-- ==== Sys2Proof/Machine/Cube.lean ====
section
/-! DEFINITION. A cube command on a follower (R496, R497). -/
namespace Sys2Proof.Machine

/-- The body of an opcode's command, with the host data or image that the lead sent on. -/
def bodyOf (op q : Nat) (sub : Sub) (data : Option (List Byte)) : Body :=
  if op == 0x0001 then bodySnapshot
  else if op == 0x0002 then bodyIdentify
  else if op == 0x0003 then bodyQpCreate
  else if op == 0x0004 then bodyQpDelete
  else if op == 0x0005 then bodyQpModify
  else if op == 0x0006 then bodyQpQuery
  else if op == 0x0007 then bodyAbort
  else if op == 0x0008 then bodyWarmReset
  else if op == 0x0100 then bodyTimeGet
  else if op == 0x0101 then capoBody (.timeSource q sub) checkTimeSource
  else if op == 0x0102 then capoBody (.servoConfig q sub) checkServoConfig
  else if op == 0x0103 then capoBody (.gptpConfig q sub) checkGptpConfig
  else if op == 0x0104 then capoBody (.ppsConfig q sub) checkPpsConfig
  else if op == 0x0105 then bodyPtmCorrelate
  else if op == 0x0106 then bodyTimeStatus
  else if op == 0x0200 then bodyPlanLoad data
  else if op == 0x0201 then capoBody (.planActivate q sub) checkPlanActivate
  else if op == 0x0202 then capoBody (.profileSet q sub) checkProfileSet
  else if op == 0x0203 then capoBody (.strokeSet q sub) checkStrokeSet
  else if op == 0x0204 then capoBody (.overrunPolicy q sub) checkOverrunPolicy
  else if op == 0x0205 then bodyStrokeStats
  else if op == 0x0300 then bodyJobSubmit
  else if op == 0x0301 then capoBody (.streamBind q sub) checkStreamBind
  else if op == 0x0302 then bodyUcodeLoad (.ucodeLoad q sub data) data
  else if op == 0x0303 then bodyEngineReset
  else if op == 0x0400 then capoBody (.lgsMode q sub) checkLgsMode
  else if op == 0x0401 then bodyLgsTrigger
  else if op == 0x0402 then bodyLgsRead
  else if op == 0x0403 then capoBody (.lgsClass q sub) checkLgsClass
  else if op == 0x0404 then bodyLgsLife
  else if op == 0x0405 then bodyLgsSeal
  else if op == 0x0500 then bodyPortConfig (.portConfig q sub data) data
  else if op == 0x0501 then capoBody (.trigSchedule q sub) checkTrigSchedule
  else if op == 0x0502 then capoBody (.ingressClass q sub) checkIngressClass
  else if op == 0x0503 then bodyLidarRules (.lidarRules q sub data) data
  else if op == 0x0504 then bodyPortStatus
  else if op == 0x0600 then bodyEvtBind
  else if op == 0x0601 then bodyEvtUnbind
  else if op == 0x0602 then bodySenConfig (.senConfig q sub data) data
  else if op == 0x0603 then bodyTmrConfig (.tmrConfig q sub data) data
  else if op == 0x0604 then capoBody (.tmrStart q sub) checkTmrStart
  else if op == 0x0700 then bodyFcuSeverity
  else if op == 0x0701 then bodyFcuClear
  else if op == 0x0702 then bodyFjExport
  else if op == 0x0703 then bodyFjRead
  else if op == 0x0704 then bodyFcuInject
  else if op == 0x0800 then capoBody (.tuneSet q sub) checkTuneSet
  else if op == 0x0801 then capoBody (.tuneClear q sub) checkTuneClear
  else if op == 0x0802 then bodyHealthRead
  else if op == 0x0803 then capoBody (.retire q sub) checkRetire
  else if op == 0x0804 then capoBody (.reinstate q sub) checkReinstate
  else if op == 0x0805 then bodySparePolicy
  else if op == 0x0806 then bodyImageUpdate data
  else if op == 0x0900 then bodyAttest
  else if op == 0x0901 then bodySvnRaise
  else if op == 0x0902 then bodyKeyRevoke
  else if op == 0x0A00 then bodyCubeStatus
  else if op == 0x0A01 then capoBody (.leadSet q sub) checkLeadSet
  else if op == 0x0A02 then capoBody (.remoteWindow q sub) checkRemoteWindow
  else fun q cid _ s => refuse q cid Stat.invalidOpcode s

/-- Does an opcode's body read a buffer of bytes? -/
def takesData (op : Nat) : Bool := ([0x0200, 0x0302, 0x0500, 0x0503, 0x0602, 0x0603, 0x0806] : List Nat).contains op

/-- A command of the lead's: it runs here as the PF's, with its report in place of a completion. -/
def cubeReceive (op : Nat) (sub : Sub) (data : Option (List Byte)) (s : State) : State :=
  let cid := s.basut.nextCid
  let sub := { sub with flags := putBit sub.flags 3 false }
  perform cubeQp cid op sub (bodyOf op cubeQp sub data) (s.modBasut fun b => { b with nextCid := b.nextCid + 1 })

/-- CUBE_COMMAND_RECEIVE (R496). -/
def execCubeCommandReceive (opcode : W16) (sub : Sub) (data : Option (List Byte)) (s : State) : Res :=
  act (s.alive && s.ready Rdy.brl && s.isFollower && (!takesData opcode.toNat || dataFits opcode.toNat sub data))
    (cubeReceive opcode.toNat sub data) s

end Sys2Proof.Machine
end

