/-- Training takes the width of the good lanes, a failed lane, one of a link that retrains too, is spared or narrows the
link, a retrained link counts its replays, a link that goes down removes what lay behind it, time messages measure the delay
and carry the anchor, and an inbound access is done or answered with a decode error. It rests on the model's choices of logs
33, 114, 115, 116. (R485, R487, R488, R489, R493, R494, R500) -/
def Obligations.BridgeRows : Prop :=
  ∀ (k : Nat) (s : State), s.alive = true → k < 4 →
  (∀ nbr good peer, ((s.brLink k).state = 1 ∨ (s.brLink k).state = 4) → Runs (.brlTrainingComplete k nbr good peer) s fun t => (∀ j, j ≠ k → t.brLink j = s.brLink j) ∧
    (nbr ≠ farEnd s.cubeId k → t = raiseFault Src.brlTopo (w64 k) unitNone (s.setLink k fun l => { l with nbr := nbr % 8, nbrOk := false })) ∧
    (∀ w, nbr = farEnd s.cubeId k → w = linkShape (servingLanes k (~~~ good) s) →
      (w.1 = 0 → t.brLink k = { s.brLink k with state := 4, width := 0, bad := ~~~ good }) ∧
      (w.1 ≠ 0 → t.brLink k = { s.brLink k with state := 2, width := w.1, spareFor := w.2, bad := ~~~ good, nbr := nbr, nbrOk := true, exch := none, fresh := true } ∧
        (nbr < 8 → t.brl.present.getLsbD nbr = true)))) ∧
  (∀ lane, lane < 5 → (s.brLink k).state = 2 → Runs (.brlLaneFailure k lane) s fun t => (∀ j, j ≠ k → t.brLink j = s.brLink j) ∧ ∃ bad w, bad = putBit (s.brLink k).bad lane true ∧ w = linkShape (servingLanes k bad s) ∧
    ((lanesInUse (s.brLink k)).testBit lane = true → t.brLink k = { s.brLink k with bad := bad, width := w.1, spareFor := w.2, state := 3 } ∧
      (w.1 < 3 → s.fcu.running = true → (s.frec Src.brlLane).isOpen = false → (t.frec Src.brlLane).isOpen = true)) ∧
    ((lanesInUse (s.brLink k)).testBit lane = false → t.brLink k = { s.brLink k with bad := bad } ∧ t = { s with brl := t.brl })) ∧
  (∀ lane, lane < 5 → (s.brLink k).state = 3 → Runs (.brlLaneFailure k lane) s fun t => (∀ j, j ≠ k → t.brLink j = s.brLink j) ∧ ∃ bad w, bad = putBit (s.brLink k).bad lane true ∧
    w = linkShape (servingLanes k bad s) ∧ t.brLink k = { s.brLink k with bad := bad, width := w.1, spareFor := w.2 } ∧
    (w.1 < 3 → s.fcu.running = true → (s.frec Src.brlLane).isOpen = false → (t.frec Src.brlLane).isOpen = true)) ∧
  (∀ n, (s.brLink k).state = 3 → (s.brLink k).width ≠ 0 → Runs (.brlRetrainComplete k n) s fun t => (∀ j, j ≠ k → t.brLink j = s.brLink j) ∧ t = { s with brl := t.brl } ∧
    t.brLink k = { s.brLink k with state := 2, replays := (s.brLink k).replays + n, retrains := (s.brLink k).retrains + 1, fresh := true }) ∧
  (∀ present, s.linkUp k = true → Runs (.brlLinkDown k present) s fun t => (∀ j, j ≠ k → t.brLink j = s.brLink j) ∧ t.brLink k = { s.brLink k with state := 4, width := 0 } ∧
    (∀ d, d < 8 → d ≠ s.cubeId → t.brl.present.getLsbD d = (s.brl.present.getLsbD d && present.getLsbD d))) ∧
  (s.ready Rdy.brl = true → s.isFollower = true → Runs .leadLoss s fun t => ∃ v, 8000000 + s.brl.lastMsg ≤ v.time.mono ∧ v.brl = { s.brl with present := putBit s.brl.present s.brl.lead false } ∧
    t = raiseFault Src.brlLeadLost 0 unitNone (elect v)) ∧
  (∀ m : BrlMsg, (s.brLink k).state = 2 → s.time.counting = true → Runs (.brlTimeMessageReceive k m) s fun t => ∃ u : State,
    u = State.emit (s.setLink k fun l => { l with exch := some (m.t1, s.now, s.now) }) (.brlReply k s.now s.now) ∧
    (isUpstream k s = false → ((s.brLink k).exch = none → t = u) ∧
      (∀ e, (s.brLink k).exch = some e → t = u.setLink k fun l => { l with dly := (linkDelay e.1 e.2.1 e.2.2 m.t4 % 2 ^ 24).toNat })) ∧
    (isUpstream k s = true → ((s.brLink k).exch = none → t = forwardTime m { u with brl := { u.brl with lastMsg := s.time.mono, anchor := some (m.anchorN.toNat, m.anchorVt, m.periodNs.toNat) } }) ∧
      (∀ e d v, (s.brLink k).exch = some e → d = linkDelay e.1 e.2.1 e.2.2 m.t4 → v = u.setLink k (fun l => { l with dly := (d % 2 ^ 24).toNat }) →
        t = forwardTime m (brlSample k m s.now (linkOffset m.t1 s.now d (s.asym k)) { v with brl := { v.brl with lastMsg := s.time.mono, anchor := some (m.anchorN.toNat, m.anchorVt, m.periodNs.toNat) } })))) ∧
  ((s.brLink k).state = 2 → Runs (.brlReplyReceive k) s fun t => (∀ j, j ≠ k → t.brLink j = s.brLink j) ∧ t = { s with brl := t.brl } ∧ t.brLink k = { s.brLink k with t4 := s.now }) ∧
  (∀ addr n data, (s.brLink k).state = 2 → addr < 2 ^ 40 → n ≤ 4096 → (∀ b, data = some b → b.length = n) → Runs (.remoteWindowAccessIn k addr n data) s fun t =>
    (inboundOk addr = false → t = State.emit (decodeError data.isSome (.link k) addr s) (.brlAccessRsp k none)) ∧
    (∀ b ok v, inboundOk addr = true → data = some b → write40 (.link k) 0 addr b s = (ok, v) → t = v.emit (.brlAccessRsp k (if ok then some [] else none))) ∧
    (∀ r v, inboundOk addr = true → data = none → read40 (.link k) 0 addr n s = (r, v) → t = v.emit (.brlAccessRsp k r.all)))

/-- The lead sends its time on each link that is up, a follower runs a cube command and reports its status, and a cube
command completes once every present device has reported. It rests on the model's choices of logs 75, 114, 117. (R493, R496,
R497) -/
def Obligations.LeadRows : Prop :=
  ∀ s : State, s.alive = true → s.ready Rdy.brl = true →
  (s.isLead = true → s.time.counting = true → Runs .brlTimeMessageSend s (· =
    (([0, 1, 2, 3] : List Nat).filter fun k => (s.brLink k).state == 2).foldl (fun v k => State.emit v (.brlTime k { leadMsg s with t1 := s.now, t4 := (s.brLink k).t4 })) s)) ∧
  (∀ (op : W16) sub data v u, s.isFollower = true → (takesData op.toNat = true → dataFits op.toNat sub data = true) → v = { sub with flags := putBit sub.flags 3 false } →
    u = { s with basut := { s.basut with nextCid := s.basut.nextCid + 1 } } → Runs (.cubeCommandReceive op sub data) s fun t =>
    (checkCmd op.toNat cubeQp v u ≠ 0 → t = u.emit (.brlReport (checkCmd op.toNat cubeQp v u) 0 [])) ∧
    (checkCmd op.toNat cubeQp v u = 0 → t = bodyOf op.toNat cubeQp v data cubeQp s.basut.nextCid v u)) ∧
  (∀ reports, (∀ c ∈ s.brl.cmds, c.own = none) → Runs (.cubeCommandComplete reports) s (· = s)) ∧
  (∀ reports c, s.brl.cmds.find? (fun c => c.own.isSome) = some c → Runs (.cubeCommandComplete reports) s fun t => ∃ others, others = reports.filter (fun r => r.cubeId != s.cubeId && c.devs.contains r.cubeId) ∧
    ((∀ d ∈ c.devs, d = s.cubeId ∨ s.brl.present.getLsbD d = false ∨ ∃ r ∈ others, r.cubeId = d) → t = cubeFinish c others s) ∧
    (∀ d ∈ c.devs, d ≠ s.cubeId → s.brl.present.getLsbD d = true → (∀ r ∈ others, r.cubeId ≠ d) → t = s))

/-- A raise of a closed source opens its record with the severity in force and severity 3 enters the safe state, a close
written to an open record with no standing cause closes it and nothing else, and a debug halt and its release act on their
core and the timers it freezes. It rests on the model's choices of logs 16, 86. (R419, R508, R511, R512, R513) -/
def Obligations.FaultRows : Prop :=
  ∀ s : State, s.alive = true →
  (∀ id info unit, s.fcu.running = true → srcImpl id = true → Runs (.faultRaise id info unit) s fun t => t.deep = s.deep ∧
    ((s.frec id).isOpen = false → (t.frec id).isOpen = true ∧ (t.frec id).sev = s.sevOf id ∧ (s.sevOf id = 3 → t.fcu.safe = true))) ∧
  (∀ m id val ok v, s.ready Rdy.fcu = true → (m = .pf ∨ m = .pegbox) → id < 4096 → sramWrite 0 (4 * id) s = (ok, v) → Runs (.fcuSrcOpenWrite m id val) s fun t =>
    (ok = false → t = v) ∧ (val.getLsbD 15 = false → t = v) ∧ ((v.frec id).isOpen = false → t = v) ∧ ((v.frec id).cause = true → t = v) ∧
    (ok = true → val.getLsbD 15 = true → (v.frec id).cause = false → (t.frec id).isOpen = false ∧ (∀ j, j ≠ id → t.frec j = v.frec j))) ∧
  (∀ core, Runs (.debugHalt core) s (· = { s with sen := { s.sen with debugHalt := setAdd s.sen.debugHalt (debugNum core) } })) ∧
  (∀ core, Runs (.debugHaltRelease core) s fun t => t.sen.debugHalt = setDel s.sen.debugHalt (debugNum core) ∧ t = { s with sen := t.sen } ∧
    (∀ i, s.frozen i = false → t.timer i = s.timer i) ∧ (∀ i, (t.timer i).cnt = (s.timer i).cnt))
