@[simp] theorem engWrite_kept (e : Eng) (a : Nat) (data : List Byte) (instr : W32) (s : State) : (engWrite e a data instr s).2.rom = s.rom := by
  unfold engWrite
  grind [decodeWr_kept, memStore_kept, regWr_kept, remoteWr_kept, → decodeWr_kept_of, → memStore_kept_of, → regWr_kept_of, → remoteWr_kept_of]
theorem engWrite_kept_of (e : Eng) (a : Nat) (data : List Byte) (instr : W32) (s : State) {v0} {nxt : State} (h : engWrite e a data instr s = (v0, nxt)) : nxt.rom = s.rom := snd_kept h (engWrite_kept e a data instr s)

@[simp] theorem bar0Rd_kept (v off : Nat) (s : State) : (bar0Rd v off s).2.rom = s.rom := by
  unfold bar0Rd
  simp [rom_ite, snd_ite]
theorem bar0Rd_kept_of (v off : Nat) (s : State) {v0} {nxt : State} (h : bar0Rd v off s = (v0, nxt)) : nxt.rom = s.rom := snd_kept h (bar0Rd_kept v off s)

@[simp] theorem bar0Wr_kept (v off : Nat) (val : W32) (s : State) : (bar0Wr v off val s).2.rom = s.rom := by
  unfold bar0Wr
  simp [rom_ite, snd_ite]
theorem bar0Wr_kept_of (v off : Nat) (val : W32) (s : State) {v0} {nxt : State} (h : bar0Wr v off val s = (v0, nxt)) : nxt.rom = s.rom := snd_kept h (bar0Wr_kept v off val s)

@[simp] theorem hostAbort_kept (v : Nat) (write : Bool) (addr : Option Nat) (s : State) : (hostAbort v write addr s).rom = s.rom := by
  unfold hostAbort
  (repeat' split) <;> simp

@[simp] theorem bar0ReadWords_kept (v : Nat) (n : Nat) (n' : Nat) (s : State) : (bar0ReadWords v n n' s).2.rom = s.rom := by
  induction n generalizing n' s with
  | zero => rfl
  | succ n ih =>
    unfold bar0ReadWords
    have h := bar0Rd_kept v n' s
    split
    · have k := ih (n' + 4) ‹State›
      split <;> simp_all
    · simp_all
    · simp_all
theorem bar0ReadWords_kept_of (v : Nat) (n : Nat) (n' : Nat) (s : State) {v0} {nxt : State} (h : bar0ReadWords v n n' s = (v0, nxt)) : nxt.rom = s.rom := snd_kept h (bar0ReadWords_kept v n n' s)

@[simp] theorem bar0WriteWords_kept (v : Nat) (n : Nat) (b : List Byte) (s : State) : (bar0WriteWords v n b s).rom = s.rom := by
  induction n, b, s using bar0WriteWords.induct v with
  | case1 => simp [bar0WriteWords]
  | case2 off b0 b1 b2 b3 l s t ih =>
    unfold bar0WriteWords
    rw [ih]
    have h := bar0Wr_kept v off (w32 (leNat [b0, b1, b2, b3])) s
    simp only [t]
    split <;> simp_all
  | case3 => simp [bar0WriteWords]

@[simp] theorem hostRead4_kept (off n : Nat) (s : State) : (hostRead4 off n s).rom = s.rom := by
  unfold hostRead4
  grind [State.emit_kept, hostAbort_kept, memLoad_kept, → memLoad_kept_of]

@[simp] theorem hostWrite4_kept (off : Nat) (data : List Byte) (s : State) : (hostWrite4 off data s).rom = s.rom := by
  unfold hostWrite4
  grind [hostAbort_kept, memStore_kept, → memStore_kept_of]

@[simp] theorem hostRead2_kept (v off n : Nat) (s : State) : (hostRead2 v off n s).rom = s.rom := by
  unfold hostRead2
  (repeat' split) <;> simp

@[simp] theorem hostWrite2_kept (v off : Nat) (data : List Byte) (s : State) : (hostWrite2 v off data s).rom = s.rom := by
  unfold hostWrite2
  simp [rom_ite]

@[simp] theorem pcieRead_kept (v bar off n : Nat) (s : State) : (pcieRead v bar off n s).rom = s.rom := by
  unfold pcieRead
  grind [State.emit_kept, bar0ReadWords_kept, hostAbort_kept, hostRead2_kept, hostRead4_kept, tlpError_kept, → bar0ReadWords_kept_of]

theorem execPcieMemRead_kept (v bar off n : Nat) (s : State) {nxt : State} : execPcieMemRead v bar off n s = .next nxt → nxt.rom = s.rom := by
  intro h
  exact act_kept (by simp) h

@[simp] theorem pcieWrite_kept (v bar off : Nat) (data : List Byte) (s : State) : (pcieWrite v bar off data s).rom = s.rom := by
  unfold pcieWrite
  (repeat' split) <;> simp

theorem execPcieMemWrite_kept (v bar off : Nat) (data : List Byte) (s : State) {nxt : State} : execPcieMemWrite v bar off data s = .next nxt → nxt.rom = s.rom := by
  intro h
  exact act_kept (by simp) h

/-! ### RegCmds -/

theorem execVeCtlRun_kept (e : Eng) (val : W32) (s : State) {nxt : State} : execVeCtlRun e val s = .next nxt → nxt.rom = s.rom := by
  intro h
  exact act_kept (by simp) h

theorem execVeCtlRst_kept (e : Eng) (val : W32) (s : State) {nxt : State} : execVeCtlRst e val s = .next nxt → nxt.rom = s.rom := by
  intro h
  exact act_kept (by simp) h

theorem execVeCtlRemap_kept (e : Eng) (val : W32) (s : State) {nxt : State} : execVeCtlRemap e val s = .next nxt → nxt.rom = s.rom := by
  intro h
  exact act_kept (by simp) h

theorem execIrqSourceEdge_kept (e : Eng) (n : Nat) (s : State) {nxt : State} : execIrqSourceEdge e n s = .next nxt → nxt.rom = s.rom := by
  intro h
  exact act_kept (by simp) h

theorem execIrqSetWrite_kept (e : Eng) (val : W32) (s : State) {nxt : State} : execIrqSetWrite e val s = .next nxt → nxt.rom = s.rom := by
  intro h
  exact act_kept (by simp) h

theorem execIrqPendWrite_kept (e : Eng) (val edges : W32) (s : State) {nxt : State} : execIrqPendWrite e val edges s = .next nxt → nxt.rom = s.rom := by
  intro h
  exact act_kept (by simp) h

theorem execPegboxMailbox_kept (e : Eng) (s : State) {nxt : State} : execPegboxMailbox e s = .next nxt → nxt.rom = s.rom := by
  intro h
  exact act_kept (by simp) h

theorem execSnapBankSwitch_kept (s : State) {nxt : State} : execSnapBankSwitch s = .next nxt → nxt.rom = s.rom := by
  intro h
  exact act_kept (by simp) h

theorem execSnapCtlHold_kept (val : W32) (s : State) {nxt : State} : execSnapCtlHold val s = .next nxt → nxt.rom = s.rom := by
  intro h
  exact act_kept (by simp) h

theorem execFcuSrcOpenWrite_kept (m : Master) (id : Nat) (val : W32) (s : State) {nxt : State} : execFcuSrcOpenWrite m id val s = .next nxt → nxt.rom = s.rom := by
  intro h
  exact act_kept (by simp) h

theorem execFabErrValidWrite_kept (val : W32) (s : State) {nxt : State} : execFabErrValidWrite val s = .next nxt → nxt.rom = s.rom := by
  intro h
  exact act_kept (by simp) h

theorem execIngFillRead_kept (s : State) {nxt : State} : execIngFillRead s = .next nxt → nxt.rom = s.rom := by
  intro h
  exact act_kept (by simp) h

theorem execLgsQfillRead_kept (s : State) {nxt : State} : execLgsQfillRead s = .next nxt → nxt.rom = s.rom := by
  intro h
  exact act_kept (by simp) h

theorem execLgsAppendWrite_kept (n : Nat) (val : W32) (s : State) {nxt : State} : execLgsAppendWrite n val s = .next nxt → nxt.rom = s.rom := by
  intro h
  exact act_kept (by simp) h

theorem execFgDoneWrite_kept (m : Master) (course slot : Nat) (val : W32) (s : State) {nxt : State} : execFgDoneWrite m course slot val s = .next nxt → nxt.rom = s.rom := by
  intro h
  exact act_kept (by simp) h

theorem execDmaCmdStop_kept (m : Master) (course ch : Nat) (s : State) {nxt : State} : execDmaCmdStop m course ch s = .next nxt → nxt.rom = s.rom := by
  intro h
  exact act_kept (by simp) h

@[simp] theorem doeAnswer_kept (index dwords : Nat) (s : State) : (doeAnswer index dwords s).rom = s.rom := by
  unfold doeAnswer
  (repeat' split) <;> simp

theorem execDoeDiscovery_kept (index dwords : Nat) (s : State) {nxt : State} : execDoeDiscovery index dwords s = .next nxt → nxt.rom = s.rom := by
  intro h
  exact act_kept (by simp) h

@[simp] theorem spdm_kept (dwords : Nat) (r : SpdmRsp) (s : State) : (spdm dwords r s).rom = s.rom := by
  unfold spdm
  simp [rom_ite]

theorem execSpdmGetVersion_kept (dwords : Nat) (s : State) {nxt : State} : execSpdmGetVersion dwords s = .next nxt → nxt.rom = s.rom := by
  intro h
  exact act_kept (by simp) h

theorem execSpdmGetCapabilities_kept (dwords : Nat) (s : State) {nxt : State} : execSpdmGetCapabilities dwords s = .next nxt → nxt.rom = s.rom := by
  intro h
  exact act_kept (by simp) h

theorem execSpdmNegotiateAlgorithms_kept (dwords : Nat) (asym : W32) (hash : W32) (s : State) {nxt : State} : execSpdmNegotiateAlgorithms dwords asym hash s = .next nxt → nxt.rom = s.rom := by
  intro h
  exact act_kept (by simp) h

theorem execSpdmGetDigests_kept (dwords : Nat) (s : State) {nxt : State} : execSpdmGetDigests dwords s = .next nxt → nxt.rom = s.rom := by
  intro h
  exact act_kept (by simp) h

theorem execSpdmGetCertificate_kept (dwords : Nat) (slot : Nat) (offset : Nat) (length : Nat) (s : State) {nxt : State} : execSpdmGetCertificate dwords slot offset length s = .next nxt → nxt.rom = s.rom := by
  intro h
  exact act_kept (by simp) h

theorem execSpdmChallenge_kept (dwords : Nat) (slot : Nat) (nonce : List Byte) (s : State) {nxt : State} : execSpdmChallenge dwords slot nonce s = .next nxt → nxt.rom = s.rom := by
  intro h
  exact act_kept (by simp) h

theorem execSpdmGetMeasurements_kept (dwords : Nat) (index : Nat) (nonce : List Byte) (s : State) {nxt : State} : execSpdmGetMeasurements dwords index nonce s = .next nxt → nxt.rom = s.rom := by
  intro h
  exact act_kept (by simp) h

theorem execSpdmOtherRequest_kept (dwords : Nat) (code : Byte) (s : State) {nxt : State} : execSpdmOtherRequest dwords code s = .next nxt → nxt.rom = s.rom := by
  intro h
  exact act_kept (by simp) h

@[simp] theorem regWrite_kept (sp : RegSpace) (off : Nat) (val : W32) (s : State) : (regWrite sp off val s).rom = s.rom := by
  unfold regWrite
  (repeat' split) <;> simp

theorem execRegisterWrite_kept (sp : RegSpace) (off : Nat) (val : W32) (s : State) {nxt : State} : execRegisterWrite sp off val s = .next nxt → nxt.rom = s.rom := by
  intro h
  exact act_kept (by simp) h

end Sys2Proof.Machine
end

═══

#### Task item:
Print exactly the lines above, between the one holding "else if op == 0x0007 then bodyAbort" and the one holding "else if op == 0x0104", inclusive, and nothing besides.

#### Reply:
  else if op == 0x0007 then bodyAbort
  else if op == 0x0008 then bodyWarmReset
  else if op == 0x0100 then bodyTimeGet
  else if op == 0x0101 then capoBody (.timeSource q sub) checkTimeSource
  else if op == 0x0102 then capoBody (.servoConfig q sub) checkServoConfig
  else if op == 0x0103 then capoBody (.gptpConfig q sub) checkGptpConfig
  else if op == 0x0104 then capoBody (.ppsConfig q sub) checkPpsConfig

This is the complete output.